Splicing factors SRp30c, 9G8, and SF2/ASF are recruited to stress-induced SNBs. HeLa cells were transfected with a fusion between GFP and the entire ORF of SRp30c, 9G8, or SF2/ASF. The distribution of the different GFP fusions in heat-shocked HeLa cells was determined by visualizing the autofluorescent signal of GFP in confocal laser microscopy. The same cells were stained with the anti-HAP polyclonal antibody and the protein distribution was revealed with a rhodamine-conjugated goat antirabbit antibody. As a control, nontransfected cells were heat-shocked and costained with the anti-SC35 mAb and the anti-HAP polyclonal antibody. Protein distribution was revealed with an FITC-conjugated goat antirabbit antibody and a rhodamine-conjugated goat antimouse antibody. Colocalization resulted in the appearance of yellow in the merged images.

Figure 7

Heat shock and cadmium sulfate change the alternative splicing pattern of the adenovirus E1A minigene. (A) Schematic representation of the alternative spliced isoforms of E1A pre-mRNA. The major isoforms 9S, 12S, and 13S are generated by alternative selection of the 5′ splice sites. The minor isoforms 10S and 11S involve the usage of additional internal 3′ splice sites. Sizes, in base pairs, of the corresponding RT-PCR products obtained with the use of the E1A-569 and E1A-1315 primers are shown. (B) In vivo alternative splicing of E1A pre-mRNA is affected by heat shock and by cadmium sulfate. The pCMVE1A plasmid containing the E1A minigene was transfected in HeLa cells. Twenty-four hours after transfection total RNAs were extracted from unstressed cells (37°C) or from cells heat-shocked for 1 h at 42°C. RNAs were also prepared from cells allowed to recover 1, 2, 4, or 6 h at 37°C after heat shock. RNAs were also extracted from cells treated for 3 or 5 h with 30 μM of cadmium sulfate, another induced of HAP bodies.
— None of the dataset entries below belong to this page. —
-- ==== Sys2Proof/Tests/Slice0.lean ====
section
/-! SUPPORT. Small tests: words and single steps with results from the spec, and for every statement of Certificates/Slice0 with
hypotheses a state and operands that meet them, clause by clause, at the ends of its ranges. -/

namespace Sys2Proof.Machine.Tests

set_option Elab.async false

open Sys2Proof Sys2Proof.Machine

/-- The state that a command answers. -/
def after (i : Instr) (s : State) : State := match exec i s with | .next t => t | .fault _ => s | .refused _ => s

/-- Reset, with SYS_STATE at a value and LTC at a time. -/
def atState (st ltc : Nat) : State :=
  let s := State.reset.setF Reg.SYS_STATE_STATE st
  { s with rul := { s.rul with clk := { s.rul.clk with ltc := ltc } } }

/-- A small register file that holds SYS_STATE alone. -/
def bare (st ltc : Nat) : State :=
  let s := ({ State.reset with regs := [] } : State).setF Reg.SYS_STATE_STATE st
  { s with rul := { s.rul with clk := { s.rul.clk with ltc := ltc } } }

/-- IN_SERVICE at an LTC of 1,000 s. -/
def live : State := bare 3 1000000000000

/-- An entry of the command queue: opcode, FLAGS, CID, the first bytes of ARGS. -/
def entry (op flags cid : Nat) (args : List Nat) : Cmd :=
  { bytes := [op, flags, cid, 0] ++ List.replicate 12 0 ++ args ++ List.replicate (48 - args.length) 0, deadline := 2000000000000, sqHead := 1,
    tries := 0, started := false, pull := false, asked := 0, reads := [] }

/-- One wrong bit in a word, two of them, and two in both copies. -/
def ce (region offset : Nat) : Ecc := .err ⟨region, offset⟩ 1 0
def ue (region offset : Nat) : Ecc := .err ⟨region, offset⟩ 2 0
def ueBoth (region offset : Nat) : Ecc := .err ⟨region, offset⟩ 2 2

/-- Session 1, open with a level, holding one command. -/
def asks (s : State) (level : Nat) (c : Cmd) : State :=
  (s.setSess 1 { (default : Session) with owner := some 0, cmds := [c] }).setFs [(Reg.HST_SESS_STAT_STATE 1, 3), (Reg.HST_SESS_STAT_LEVEL 1, level),
    (Reg.HST_SESS_STAT_VER 1, 3)]

theorem accepts_p1 (s : State) (addr : Nat) (h : inkServed s = true) : accepts s (.cmd 15 1) addr false := ⟨h, fun h => nomatch h⟩

theorem accepts_p0 (s : State) (addr : Nat) (b : Bool) (h : inkServed s = true) : accepts s (.cmd 15 0) addr b := ⟨h, fun _ => rfl⟩

/-! ### The block as a whole -/

theorem witness_formed : State.reset.formed ∧ live.formed ∧ State.reset.pending = [] ∧ (match step { live with pending := [.refLost, .refRestored] } with | .next t => decide (t.pending = [.refRestored]) | _ => false) = true := by
  unfold State.formed; decide +kernel

theorem test_idle : (match step State.reset with | .next t => t.ltc | _ => 0) = 1 := by decide +kernel

theorem not_served {s : State} (a : Access) (addr : Nat) (b : Bool) (h : inkServed s = false) : ¬ accepts s a addr b := fun k =>
  Bool.false_ne_true (h.symm.trans k.1)

/-- Refused writes: in RESET, an RWP register over the bus and by P1, and a JTAG access. -/
theorem witness_refused : ¬ accepts State.reset (.direct .pcie) Reg.STK_RESET false ∧ ¬ accepts live (.direct .spi) (Reg.FIO_G_ACK 3) true ∧
    ¬ accepts live (.cmd 15 1) (Reg.FIO_G_ACK 3) true ∧ ¬ accepts live .jtag Reg.SEA_DBG false ∧
    (after (.ack (.direct .spi) 3) live).rd Reg.HST_CNT = (refusedWrite live (.direct .spi) (Reg.FIO_G_ACK 3)).rd Reg.HST_CNT := by
  exact ⟨not_served _ _ _ (by decide +kernel), fun h => (nomatch h.2.2.1), fun h => (nomatch h.2 rfl), fun h => h.2, by decide +kernel⟩

/-- The commands of the frames answer a next state. -/
theorem witness_frames : exec (.hello 1) live = .next (after (.hello 1) live) ∧ exec (.setWrite ⟨15, .ok⟩) live = .next (after (.setWrite ⟨15, .ok⟩) live) ∧
    exec (.memSweep 15) live = .next (after (.memSweep 15) live) ∧ exec (.timeStepAllow 15) live = .next (after (.timeStepAllow 15) live) ∧
    exec (.sessionOpenPhase0 15) live = .next (after (.sessionOpenPhase0 15) live) ∧ exec .selfCheck live = .next (after .selfCheck live) ∧
    exec (.pullReadCompletion 15 ⟨1, 0⟩ [1]) live = .next (after (.pullReadCompletion 15 ⟨1, 0⟩ [1]) live) :=
  ⟨rfl, rfl, rfl, rfl, rfl, rfl, rfl⟩

/-- A read of SYS_ID and of HST_LOGSEV over SPI in RESET, where the pins are ignored, in COLD_START, FAULT_SAFE and in service. -/
theorem witness_shows : (atState 6 0).sysState = 6 ∧ State.reset.sysState ≤ 2 ∧ (0x80000000 : Word).getLsbD 31 = true ∧
    (0x80000000 : Word).toNat / 2 ^ 25 % 64 = 0 ∧ (0x80000000 : Word).toNat % 4 = 0 ∧ State.reset.sys.flashGo = false ∧
    ((after (.spiTransaction 0x80000000 []) State.reset).hst.spiOut)[2]? = none ∧ (atState 1 0).sysState = 1 ∧
    ((after (.spiTransaction 0x80000000 []) (atState 1 0)).hst.spiOut)[2]? = some 0x81600041 ∧
    ((after (.spiTransaction 0x80130028 []) (atState 6 0)).hst.spiOut)[2]? = some 0 ∧
    ((after (.spiTransaction 0x80130028 []) (atState 3 1000000000000)).hst.spiOut)[2]? = some 5 := by decide +kernel

/-- The tie of the time-out with the deadline. -/
theorem witness_deadline : let c : Cmd := { entry 0x50 2 5 [] with pull := true, reads := [⟨0, 64, 0, 999950000000⟩], deadline := 1000000000000 }
    let s := asks live 0 c
    inkServed s = true ∧ (s.sess 1).cmds = [c] ∧ c.started = false ∧ c.pull = true ∧ (∃ r ∈ c.reads, r.at' + cplNs s.hst.cplValue = s.ltc) ∧ c.deadline = s.ltc ∧
      ((after (.hstCmdTimeout 1 5) s).sess 1).cmds = [] ∧ (after (.hstCmdTimeout 1 5) s).f (Reg.HST_SESS_CNT_TIMEOUTS 1) = 1 := by decide +kernel

theorem witness_droppedRelease : let s := (live.setQrun 7 { (default : QRun) with next := 1000000000000, overs := 4294967295 }).setFs [(Reg.QIL_T_STAT_STATE 7, 3),
      (Reg.QIL_T_CFG_PERIOD 7, 16), (Reg.QIL_T_CNT_OVERRUN 7, 255)]
    s.running = true ∧ periodNs s 7 ≠ 0 ∧ (s.qrun 7).next ≤ s.ltc ∧ phaseNs s 7 ≤ s.ltc ∧ s.taskSt 7 = 3 ∧ ((after (.taskRelease 7) s).qrun 7).overs = 0 ∧
      (after (.taskRelease 7) s).f (Reg.QIL_T_CNT_OVERRUN 7) = 255 ∧ (after (.taskRelease 7) s).scr.offers.map (fun r => r.inst) = [7] := by decide +kernel

theorem witness_idcode : (atState 3 1000000000000).sys.v3p3Low = false ∧ (atState 3 1000000000000).f Reg.SYS_ID_STEP = 0x41 ∧ ((atState 3 1000000000000).setF Reg.SYS_ID_STEP 0x50).f Reg.SYS_ID_STEP = 0x50 ∧
    (after .idcode ((atState 3 1000000000000).setF Reg.SYS_ID_STEP 0x50)).dbg.dr = 0xF81605CF := by decide +kernel

/-! ### Well-formedness: a term that each check refuses -/

/-- A frame with 52 octets after its addresses. -/
def plain (dst src : Nat) (b : Body) : Frame := ⟨64, true, 0, dst, src, none, none, false, b, List.replicate 52 0⟩

theorem smoke_wellFormed : ([.swtrig (.cmd 0 3) 0, .lowWordRead ⟨.pcie, 8⟩ 0x10002, .taskStart 0 (ce 20 0), .taskStart 0 (ce 15 0), .taskStart 0 (ue 2 0x200000), .scriptLogOffer (some (32, 7)),
    .irigbFrame 4 0 0 1970, .irigbFrame 4 367 0 1970, .irigbFrame 4 1 86401 1970,
    .frameReceived 0 (plain (2 ^ 48) 0 .other), .frameReceived 0 (plain 0 (2 ^ 48) .other),
    .frameReceived 0 (plain 0 0 (.sv ⟨0x4000, 1, false, [⟨[256], 0, 0, 0, none, none, []⟩]⟩)),
    .frameReceived 0 (plain 0 0 (.goose ⟨0, [256], [], [], 0, 0, 0, 0, false, false, false, false, 0, []⟩)),
    .frameReceived 0 { plain 0 0 .other with len := 63 }, .frameReceived 0 { plain 0 0 .other with octets := [] },
    .c3794BlockReceived 0 ⟨true, false, List.replicate 10 0⟩, .c3794BlockReceived 0 ⟨true, false, List.replicate 23 0⟩,
    .pullReadCompletion 0 ⟨3, 0⟩ [], .pullReadCompletion 0 ⟨0, 0⟩ (List.replicate 4097 0),
    .memSweepDone [ue 20 0], .setWrite ⟨0, ce 20 0⟩, .velList ⟨0, ce 20 0⟩, .velExportDone (ue 20 0), .qilLoad ⟨0, ue 20 0⟩ default, .hstPcieLinkUp 0 1, .hstPcieLinkUp 4 1, .hstPcieLinkUp 1 3, .tjHigh 128, .tjNormal (-129), .commission 0 [],
    .ldb ⟨0, ce 20 0⟩, .rstb ⟨0, ue 20 0⟩, .ductusFrameReceived 0 ⟨true, true, List.replicate 4097 0⟩,
    .evaluationDispatch 0 (ueBoth 20 0) .ok] : List Instr).all (fun i => !i.wf) = true := by decide +kernel

theorem smoke_wellFormed_accepts : ([.swtrig (.cmd 15 2) 15, .lowWordRead ⟨.pcie, 4⟩ 0x10004, .taskStart 7 (ce 19 0x3FFFFF8), .taskStart 7 (ueBoth 2 0x1FFFF8), .scriptLogOffer (some (32, 6)),
    .frameReceived 27 (plain (2 ^ 48 - 1) 0 .other), .ductusFrameReceived 3 ⟨true, true, List.replicate 128 0⟩,
    .c3794BlockReceived 0 ⟨true, false, List.replicate 11 0⟩, .c3794BlockReceived 3 ⟨true, true, List.replicate 22 0⟩,
    .irigbFrame 4 366 86400 2016, .hstPcieLinkUp 3 2, .tjHigh 127, .commission 3 (List.replicate 8 0)] : List Instr).all Instr.wf = true := by decide +kernel

theorem test_noWordSpellsACommand : decodeTableWord 32 0 = none ∧ ((State.reset.withFetchWord 32 0).pending = []) := ⟨rfl, rfl⟩

/-! ### Element contexts and engines -/

def aSet : SampleSet := { (default : SampleSet) with instant := 1152000 }

theorem witness_sampleSetComplete : let s := live.setSc 223 { (default : ScState) with out := [aSet], slots := List.replicate 15 ⟨0, [1]⟩ }
    (s.sc 223).out = aSet :: [] ∧ (s.sc 223).slots.length < 16 ∧
      ((after (.sampleSetComplete 223) s).sc 223).out = [] ∧ ((after (.sampleSetComplete 223) s).sc 223).ring = [aSet] := by decide +kernel

theorem witness_creditReturn : let s := live.setSc 223 { (default : ScState) with out := [aSet] }
    (223 : Fin 256).val < 224 ∧ (s.sc 223).out = aSet :: [] ∧ (s.sc 223).slots.length < 16 ∧
      ((after (.creditReturn .sampleSets 223) s).sc 223).ring = [aSet] := by decide +kernel

theorem witness_evaluationDispatch : let q : Queued := ⟨255, 1152000, 5, none, false, 0⟩
    let s := (live.setEng 15 { (default : Engine) with queue := [q] }).setNc 255 { (default : NcState) with svc := 1 }
    s.running = true ∧ (s.eng 15).run = none ∧ pickQueued s (s.eng 15).queue = some q ∧ commitWaits s (nibKey q.ctx 0) 128 = false ∧
      modePending s 4 q.ctx = none ∧ (s.nc q.ctx).svc ≠ 0 ∧ ((after (.evaluationDispatch 15 .ok .ok) s).eng 15).queue = [] ∧
      ((after (.evaluationDispatch 15 .ok .ok) s).eng 15).run.map (fun r => (r.q, r.start)) = some (q, s.ltc) := by decide +kernel

theorem witness_evaluationComplete : let r : Running := { (default : Running) with q := ⟨255, 1152000, 5, some default, true, 0⟩ }
    let s := (live.setEng 15 { (default : Engine) with run := some r }).setNc 255 { (default : NcState) with svc := 1 }
    (s.eng 15).run = some r ∧ flitBlocked s 15 = false ∧ ((after (.evaluationComplete 15) s).eng 15).run = none := by decide +kernel

theorem witness_outputLogicFlit : let x : Engine := { (default : Engine) with lastFlit := 999999999700 }
    let s := live.setEng 15 { x with due := [(240, 1), (241, 2), (242, 3), (243, 4), (244, 5)] }
    (s.eng 15).run = none ∧ (s.eng 15).due ≠ [] ∧ (s.eng 15).lastFlit + 300 ≤ s.ltc ∧ flitBlocked s 15 = false ∧
      ((after (.outputLogicFlit 15) s).nib.toStroke.map (fun p => (p.1, p.2.map (fun d => (d.ctx, d.word))))) =
        [(15, [(240, 1), (241, 2), (242, 3), (243, 4)])] ∧
      ((after (.outputLogicFlit 15) s).eng 15).due = [(244, 5)] ∧ ((after (.outputLogicFlit 15) s).eng 15).lastFlit = s.ltc := by decide +kernel

/-- Context 255 with a record outstanding. -/
def asked (r : MRec) : State := live.setNc 255 { (default : NcState) with svc := 3, out := some r }

theorem witness_haResignal : let r : MRec := ⟨7, 0, 999999998500, 2, 1000000000500⟩
    let s := asked r
    (s.nc 255).out = some r ∧ r.signals < 3 ∧ r.at' + (r.signals + 1) * ((r.deadline - r.at') / 4) ≤ s.ltc ∧ s.ltc < r.deadline ∧
      ((after (.haResignal 255) s).nc 255).out = some { r with signals := 3 } ∧
      ((after (.haResignal 255) s).f Reg.HST_IRQ_PEND_PEND).testBit 23 = true := by decide +kernel

theorem witness_haFallback : let r : MRec := ⟨7, 0, 999999998000, 3, 1000000000000⟩
    let s := asked r
    (s.nc 255).out = some r ∧ r.deadline ≤ s.ltc ∧ ((after (.haFallback 255) s).nc 255).out = none ∧
      ((after (.haFallback 255) s).nc 255).accept = none ∧ inFallback (after (.haFallback 255) s) 255 = true ∧
      ((after (.haFallback 255) s).nc 255).resolved = [(7, 0)] := by decide +kernel

theorem witness_assertCmd : let k := entry 0x20 0 5 [255, 0, 0x41, 0, 7]
    let r : MRec := ⟨7, 0, 999999999000, 0, 1000000000001⟩
    let s := asks (asked r) 1 k
    ready s 1 0x20 k ∧ s.level 1 ≠ 2 ∧ k.arg 0 2 < contexts s ∧ (k.arg 2 1).testBit 7 = false ∧ k.zero 3 4 = true ∧ k.zero 8 32 = true ∧
      (s.nc (k.arg 0 2)).svc = 3 ∧ (s.nc (k.arg 0 2)).out = some r ∧ r.rseq = k.arg 4 4 ∧ s.ltc < r.deadline ∧
      ((after (.assertCmd 1) s).nc 255).accept = some 0x41 ∧ ((after (.assertCmd 1) s).nc 255).out = none := by
  unfold ready; decide +kernel

theorem witness_haWordApply : let s := (live.setNc 255 { (default : NcState) with svc := 3, accept := some 0x43 }).setB (Reg.NIB_NC_CTRL_FB 255) true
    (s.eng 15).run = none ∧ 255 / 16 = (15 : Fin 16).val ∧ (s.nc 255).accept = some 0x43 ∧ ((after (.haWordApply 15) s).nc 255).accept = none ∧
      ((after (.haWordApply 15) s).nc 255).applied = 0x40 ∧ hostWord 0x43 = 0x40 ∧ inFallback (after (.haWordApply 15) s) 255 = false := by
  decide +kernel

def waving (w : Wave) : State := live.setNc 255 { (default : NcState) with svc := 1, hw := 2, wave := w }

theorem witness_twdetUnconfirmed : let s := waving { (default : Wave) with pend := some (default, 999999900000) }
    (s.nc 255).wave.pend = some (default, 999999900000) ∧ 999999900000 + nsCeil (s.live 255 36) + 100000 ≤ s.ltc ∧
      ((after (.twdetUnconfirmed 255) s).nc 255).wave.pend = none ∧ ((after (.twdetUnconfirmed 255) s).nc 255).hw = 0 := by decide +kernel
RNA were analyzed by RT-PCR with E1A-569 and E1A-1315 primers. RT-PCR products were resolved on 5% polyacrylamide gel and detected by autoradiography. (C) ImageQuant PhosphorImager quantification of the major E1A isoforms: white bars, light gray bars, and dark gray bars, represent 13S, 12S, and 9S molecules, respectively. Percentages of the three isoforms are the average of at least three independent experiments. Error bars are shown.